2. Materials and Methods
The participant is a 27-year-old Caucasian male that presented with a motor complete paraplegia after an incomplete SCI at T8-T11. Extent of the injury was verified through magnetic resonance imaging (Figure 1a). The participant was classified as AIS-A with a neurological level of injury at T2 with a partial motor and sensorial preservation zone up to T7 and T9, respectively, as determined by an International Standards for Neurological Classification of SCI (ISNCSCI) examination. Damage to the spinal cord was due to indirect trauma lateral to the spinal cord 5 years prior to study enrollment. No supportive vertebral hardware was implanted. The participant reported the regular use of cannabis for pain control and recreational purposes. There was no reported intake of other pharmacological forms of pain control. The participant did participate in a study assessing the acute effects of 5-HTP during the first week of training. However, there is no evidence to support that this had a significant effect after 1 or 3 months of training. Additionally, kinematic data was collected in a non-weight bearing setting on a height-matched non-disabled participant for reference (Supplementary Figure S1). All of the human assessments and interventions were approved and carried out in accordance with the University of Louisville Institutional Review Board. Informed consent was obtained from the participants to carry out this study.

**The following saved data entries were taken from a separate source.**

-- ==== Sys2Proof/Machine/Power.lean ====
section
/-! DEFINITION. Power and thermal control: the limit, the control window with its admission, the brake, and the loss and
return of airflow (spec/19, R383 of spec/16). -/

namespace Sys2Proof.Machine

/-! ### The limit (R431) -/

/-- A value held within a range. -/
def clampTo (lo hi v : Nat) : Nat := max lo (min hi v)

/-- PWR_CAP_W and PWR_BRAKE_W as they read. -/
def State.capW (s : State) (f : Fld) : Nat := clampTo (Config.capFloor s.part) (Config.envelope s.part) (s.fld f 0 0)

/-- The thermal limit: the envelope until a window has moved it (R438). -/
def State.thermalW (s : State) : Nat := if s.pwr.thermal = 0 then Config.envelope s.part else s.pwr.thermal

/-- The limit, and which term it is (R431). -/
def State.limit (s : State) : Nat × Nat :=
  let c := s.capW F.PWR_CAP_W
  let b := if s.flag F.PWR_BRAKE_ON 0 0 then s.capW F.PWR_BRAKE_W else Config.envelope s.part
  let t := s.thermalW
  let l := min c (min b t)
  (l, if Config.envelope s.part ≤ l then 0 else if c = l then 1 else if b = l then 2 else 3)

/-- Put the limit in force into PWR_POWER and PWR_STATUS. -/
def State.showLimit (s : State) : State :=
  (s.setFld F.PWR_LIMIT_W 0 0 s.limit.1).setFld F.PWR_LIMITER 0 0 s.limit.2

/-! ### The admission level and the operating point (R428, R433) -/

/-- Frequencies in MHz and voltages in mV of the operating points. -/
def opFreq (n : Nat) : Nat := 800 + 200 * n
def opVolt (n : Nat) : Nat := ([600, 620, 650, 680, 710, 730, 750, 800] : List Nat).getD n 800

/-- One step of the loop: the new level and point, from P and L in watts. -/
def powerStep (dynamic : Bool) (top p l a op : Nat) : Nat × Nat :=
  if l < p then
    if dynamic && decide (0 < op) && a = 16 then (a, op - 1) else (max 1 (min (a - 1) (a * l / p)), op)
  else if a < 16 then (if p * (a + 1) ≤ l * a then a + 1 else a, op)
  else if dynamic && decide (op < top)
      && decide (p * opFreq (op + 1) * opVolt (op + 1) ^ 2 ≤ l * opFreq op * opVolt op ^ 2) then (a, op + 1)
  else (a, op)

/-! ### Cell admission (R383) -/

/-- Cells on which each partition had an operation queued or executing. -/
def State.busyCells (s : State) (n : Nat) : Nat :=
  let live := s.pool.flatMap fun e =>
    ((e.2.queue ++ e.2.gqueue).filter fun o => o.part = n).flatMap fun o => ((s.group e.1 (tdOf o.d)).getD []).map Pos.c
  let past := (s.pwr.ran.filter fun e => e.1 = n).flatMap (·.2)
  (live ++ past).eraseDups.length

/-- Partitions whose share reaches 16 are capped until none is (R383): `l` holds partition, cells and weight of the set S. -/
def capShares : Nat → Nat → List (Nat × Nat × Nat) → List (Nat × Nat) → Nat × List (Nat × Nat × Nat) × List (Nat × Nat)
  | 0, budget, l, k => (budget, l, k)
  | f + 1, budget, l, k =>
    let w := l.foldl (fun a e => a + e.2.2 * e.2.1) 0
    let cap := l.filter fun e => decide (16 * w ≤ budget * e.2.2)
    if cap = [] then (budget, l, k)
    else capShares f (cap.foldl (fun b e => b - 16 * e.2.1) budget) (l.filter fun e => !decide (16 * w ≤ budget * e.2.2))
      (k ++ cap.map fun e => (e.1, 16))

/-- k[p] for the partitions with work, by partition. -/
def admission (a : Nat) (l : List (Nat × Nat × Nat)) : List (Nat × Nat) :=
  let x := capShares (l.length + 1) (a * l.foldl (fun b e => b + e.2.1) 0) l []
  let w := x.2.1.foldl (fun b e => b + e.2.2 * e.2.1) 0
  x.2.2 ++ x.2.1.map fun e => (e.1, max 1 (x.1 * e.2.2 / w))

/-- Set PRT_ADMIT. For a partition without work below full admission the spec states no value (log entry 3). -/
def State.setAdmission (s : State) (a : Nat) : State :=
  let work := ((upFrom 0 64).map fun n => (n, s.busyCells n, (s.partRec n).wCell)).filter fun e => e.2.1 ≠ 0
  let k := admission a work
  let s := (upFrom 0 64).foldl (fun s n =>
    if a = 16 then s.setFld F.PRT_ADMIT_K 0 n 16 else
    match k.find? fun e => e.1 = n with
    | some e => s.setFld F.PRT_ADMIT_K 0 n e.2
    | none => (s.setFld F.PRT_ADMIT_K 0 n (1 + s.freeBits 4)).bump) s
  { s with pwr := { s.pwr with ran := [] } }

/-! ### Sensors (R437) -/

/-- The sensors of the part, by ascending index. -/
def sensors (p : Part) : List Nat :=
  upFrom 0 (8 * Config.tiers p) ++ upFrom 32 12 ++ upFrom 64 (Config.channels p / 4)

/-- The control limit of a sensor. -/
def State.sensorLimit (s : State) (i : Nat) : Int :=
  if i < 36 then min 100 (s.fld F.PWR_T_CTL 0 0) else if i < 44 then 115 else min 95 (s.fld F.PWR_T_MEM_CTL 0 0)

/-- What a sensor gives: packages as last read under R179, the others from the window's readings. -/
def State.sensorRaw (s : State) (w : WindowIn) (i : Nat) : Option Int :=
  if 64 ≤ i then some ((sget 0 s.memc.temps (i - 64) : Nat) : Int)
  else match w.temps.find? fun e => e.1 = i with
    | some e => e.2
    | none => some w.ambient

/-- A sensor has a valid reading. -/
def State.sensorOk (s : State) (w : WindowIn) (i : Nat) : Bool :=
  match s.sensorRaw w i with
  | some t => decide (-40 ≤ t) && decide (t ≤ 150)
  | none => false

/-- The reading the device goes by: the control limit where there is none. -/
def State.sensor (s : State) (w : WindowIn) (i : Nat) : Int :=
  if s.sensorOk w i then (s.sensorRaw w i).getD 0 else s.sensorLimit i

/-- A temperature as a byte field, saturating at 0 and 255. -/
def tempByte (t : Int) : Nat := min 255 t.toNat

/-- The hottest of some sensors, saturating at 0 and 255. -/
def State.hottest (s : State) (w : WindowIn) (l : List Nat) : Nat := l.foldl (fun m i => max m (tempByte (s.sensor w i))) 0

/-- An error of the power block (R446). -/
def State.pwrErr (s : State) (b sensor temp : Nat) : State :=
  s.errOne .pwrErrSts .pwrErrFirst b
    (pack [(F.PWR_EF_INPUT_W, s.fld F.PWR_INPUT_DW 0 0 / 10), (F.PWR_EF_TEMP, temp), (F.PWR_EF_SENSOR, sensor),
      (F.PWR_EF_VALID, 1), (F.PWR_EF_CAUSE, b)]) 0 0

/-- The hottest junction that the registers show. -/
def State.hotJunction (s : State) : Nat := max (s.fld F.PWR_T_TIER 0 0) (s.fld F.PWR_T_PLINTH 0 0)

/-! ### Loss of airflow and thermal trip (R441, R442) -/

/-- TOP_STAGE moves. -/
def State.setStage (s : State) (n : Nat) : State :=
  if s.fld F.TOP_STAGE 0 0 = n then s else (s.setFld F.TOP_STAGE 0 0 n).stateSensor 0 n

/-- A channel completes every write it has accepted and enters self-refresh (R442, R488). -/
def State.chanRest (s : State) (env : Env) (ch : Nat) : State :=
  let c := s.chan ch
  if c.selfRefresh then s else
  let s := (c.queue.filter (·.write)).foldl (fun s q => s.serve env ch q) s
  (s.setChan ch { c with queue := [], selfRefresh := true, powerDown := false }).emit (.dram ch .selfRefreshEntry)

/-- Every Ethernet link goes down as the SerDes is powered down. -/
def State.portsDown (s : State) : State := (upFrom 0 16).foldl (fun s lp => doLinkDown lp s) s

/-- The compute side stops (R442). -/
def State.stopCompute (s : State) (env : Env) : State :=
  let s := { s with top := { s.top with stopped := true, boot := 0 } }
  let s := (upFrom 0 (Config.channels s.part)).foldl (fun s ch => s.chanRest env ch) s
  s.portsDown.setStage 10

/-- The fields of AIRFLOW_LOST. -/
def State.airflowData (s : State) : List Byte :=
  toLe 2 (s.fld F.PWR_INPUT_DW 0 0 / 10) ++ toLe 1 s.hotJunction ++ toLe 1 (1 - s.fld F.PWR_BRAKE_ON 0 0)

/-- Enter the airflow-lost state, with the event `code` and its data. -/
def State.airflowLost (s : State) (env : Env) (code : Nat) (d : List Byte) : State :=
  let s := (s.setFld F.PWR_AIRFLOW_STATE 0 0 1).pwrErr 4 0 s.hotJunction
  ((s.stateSensor 1 1).eventPf code d).stopCompute env

/-- The tier rails are up: from the training of the links to READY. -/
def State.railsUp (s : State) : Bool :=
  let n := s.fld F.TOP_STAGE 0 0
  decide (4 ≤ n) && decide (n ≤ 9)

/-- AIRFLOW_LOSS: the pin has been low for 1 µs (R442, R483). -/
def doAirflowLoss (env : Env) (s : State) : State :=
  if !s.top.airflow then s else
  let s := { s with top := { s.top with airflow := false } }
  if s.railsUp && !s.flag F.PWR_AIRFLOW_STATE 0 0 then s.airflowLost env 0x0802 s.airflowData else s

def execAirflowLoss (env : Env) (s : State) : Host.Outcome State Fault Refusal := done (doAirflowLoss env s)

/-- A thermal trip by sensor `i` (R441). -/
def State.thermalTrip (s : State) (env : Env) (w : WindowIn) (i : Nat) : State :=
  let s := (s.setFld F.PWR_TRIPPED 0 0 1).pwrErr 3 i (tempByte (s.sensor w i))
  let s := s.stateSensor 2 1
  s.airflowLost env 0x0803 (s.airflowData ++ toLe 1 i)

/-! ### The control window (R433 to R441) -/

/-- The thermal limit moves; the lowest sensor above its limit where it falls (R438). -/
def State.thermalStep (s : State) (w : WindowIn) : State :=
  let e := Config.envelope s.part
  let d := e * 2 / 100
  let l := s.thermalW
  match (sensors s.part).find? fun i => s.sensorLimit i < s.sensor w i with
  | some i =>
    let n := max (Config.capFloor s.part) (l - d)
    let t := { s with pwr := { s.pwr with thermal := n } }
    if n < l then t.pwrErr 2 i (tempByte (s.sensor w i)) else t
  | none =>
    if (sensors s.part).all fun i => s.sensor w i + 3 ≤ s.sensorLimit i then
      { s with pwr := { s.pwr with thermal := min e (l + d) } }
    else s

/-- THERM_ALERT_N (R440). -/
def State.thermAlert (s : State) (w : WindowIn) : State :=
  let t : Int := s.fld F.PWR_T_ALERT 0 0
  let l := sensors s.part
  if !s.pwr.alert && l.any (fun i => decide (t ≤ s.sensor w i)) then
    ({ s with pwr := { s.pwr with alert := true } }.emit (.pin .thermAlert false)).stateSensor 4 1
  else if s.pwr.alert && l.all (fun i => decide (s.sensor w i + 3 ≤ t)) then
    ({ s with pwr := { s.pwr with alert := false } }.emit (.pin .thermAlert true)).stateSensor 4 0
  else s

/-- The floor: no lower level and no lower point (R435). -/
def State.atFloor (s : State) : Bool :=
  s.fld F.PWR_A 0 0 = 1 && (!s.flag F.PWR_MODE 0 0 || s.fld F.PWR_OP 0 0 = 0)

/-- Ten windows over the limit at the floor raise CAP_UNREACHABLE; ten at or below it end the condition (R435). -/
def State.reachable (s : State) (p l : Nat) (floor : Bool) : State :=
  let above := if floor && decide (l < p) then s.pwr.above + 1 else 0
  let under := if p ≤ l then s.pwr.under + 1 else 0
  let s := { s with pwr := { s.pwr with above := min 10 above, under := min 10 under } }
  let now := s.flag F.PWR_UNREACH_NOW 0 0
  if !now && decide (10 ≤ above) then
    let s := (s.setFld F.PWR_UNREACH_NOW 0 0 1).pwrErr 0 0 s.hotJunction
    s.eventPf 0x0801 (toLe 2 p ++ toLe 2 l ++ toLe 1 (s.fld F.PWR_MODE 0 0) ++ toLe 1 (s.fld F.PWR_OP 0 0)
      ++ toLe 1 (s.fld F.PWR_LIMITER 0 0))
  else if now && decide (10 ≤ under) then s.setFld F.PWR_UNREACH_NOW 0 0 0
  else s

/-- Every junction sensor is at least 5 °C below PWR_T_CTL (R439). -/
def State.coolEnough (s : State) (w : WindowIn) : Bool :=
  ((sensors s.part).filter (· < 36)).all fun i => decide (s.sensor w i + 5 ≤ s.sensorLimit i)

/-- PWR_TEMP and the invalid sensors (R437). -/
def State.readSensors (s : State) (w : WindowIn) : State :=
  let l := sensors s.part
  let t := ((s.setFld F.PWR_T_TIER 0 0 (s.hottest w (l.filter (· < 32)))).setFld F.PWR_T_PLINTH 0 0
    (s.hottest w (upFrom 32 4))).setFld F.PWR_T_VR 0 0 (s.hottest w (upFrom 36 8))
  let t := t.setFld F.PWR_T_MEM 0 0 (s.hottest w (l.filter (64 ≤ ·)))
  match l.find? fun i => !s.sensorOk w i with
  | some i => t.pwrErr 5 i (tempByte (s.sensor w i))
  | none => t

/-- The level and the point of the next window (R430, R433, R439). -/
def State.nextLevel (s : State) (w : WindowIn) (p l : Nat) : State :=
  let dyn := s.flag F.PWR_MODE 0 0
  let a := s.fld F.PWR_A 0 0
  let boost := dyn && s.flag F.PWR_BOOST_EN 0 0 && s.coolEnough w
  let top := if boost then 7 else 6
  let op := if dyn then s.fld F.PWR_OP 0 0 else min 6 (s.fld F.PWR_FIXED_OP 0 0)
  let x := powerStep dyn top p l a op
  let s := (s.setFld F.PWR_A 0 0 x.1).setFld F.PWR_OP 0 0 (min top x.2)
  s.setAdmission x.1

/-- CONTROL_WINDOW: 100 µs have passed (R383, R433). -/
def doControlWindow (w : WindowIn) (env : Env) (s : State) : State :=
  if s.fld F.TOP_STAGE 0 0 < 3 then s else
  let s := (s.setFld F.PWR_INPUT_DW 0 0 (min 65535 w.dw)).readSensors w
  let s := ((s.thermalStep w).showLimit).thermAlert w
  match ((sensors s.part).filter (· < 36)).find? fun i => s.sensorOk w i && decide (110 ≤ s.sensor w i) && !s.flag F.PWR_TRIPPED 0 0 with
  | some i => s.thermalTrip env w i
  | none =>
    let p := w.dw / 10
    let l := s.limit.1
    (s.nextLevel w p l).reachable p l s.atFloor

def execControlWindow (w : WindowIn) (env : Env) (s : State) : Host.Outcome State Fault Refusal :=
  done (doControlWindow w env s)

/-- PWR_BRAKE_FALL (R434). -/
def doPwrBrakeFall (s : State) : State :=
  if s.flag F.PWR_BRAKE_ON 0 0 then s else
  let s := (s.setFld F.PWR_BRAKE_ON 0 0 1).pwrErr 1 0 s.hotJunction
  (s.setFld F.PWR_A 0 0 (min (s.fld F.PWR_A 0 0) (max 1 (s.fld F.PWR_BRAKE_A 0 0)))).showLimit

def execPwrBrakeFall (s : State) : Host.Outcome State Fault Refusal := done (doPwrBrakeFall s)

/-- PWR_BRAKE_RISE (R434). -/
def doPwrBrakeRise (s : State) : State :=
  if s.flag F.PWR_BRAKE_ON 0 0 then (s.setFld F.PWR_BRAKE_ON 0 0 0).showLimit else s

def execPwrBrakeRise (s : State) : Host.Outcome State Fault Refusal := done (doPwrBrakeRise s)

end Sys2Proof.Machine
end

2.1. Spinal Cord Transcutaneous Electrical Stimulation
Previous studies have shown that standing and step-like movement patterns of lower limbs can be elicited by electrical stimulation at the L1/L2 and T11/T12 vertebral levels, respectively [18,28,29,30]. However, early mapping sessions during non-weight bearing in the GND showed that a more caudal site, L2/L3, with anodes placed along the inguinal ligament provided a more consistent and effective knee extension than the L1/L2 site suggested by previous studies (Supplementary Figure S2). Additionally, to provide function-specific stimulation, L2/L3 electrodes were placed bilaterally for left-right specificity. Stimulation at these sites was delivered in an alternative fashion with a fixed pulse-train duration of 2 s and a cycle period of 6 s or sub-motor threshold, depending on the training task, in nWBT, and in a closed-loop manner in WBT where gyroscopes attached above the knee triggered stimulation during the stance phases of the gait cycle for each leg. Other studies have also shown that scTS of the cervical area can lead to the facilitation of voluntary behaviors [28,31]. Lastly, stimulation of the sacral afferents has been shown to be an effective neuromodulator of the lower limb muscles [32,33]. We attempted to replicate this effect through scTS at the sacral-coccygeal level.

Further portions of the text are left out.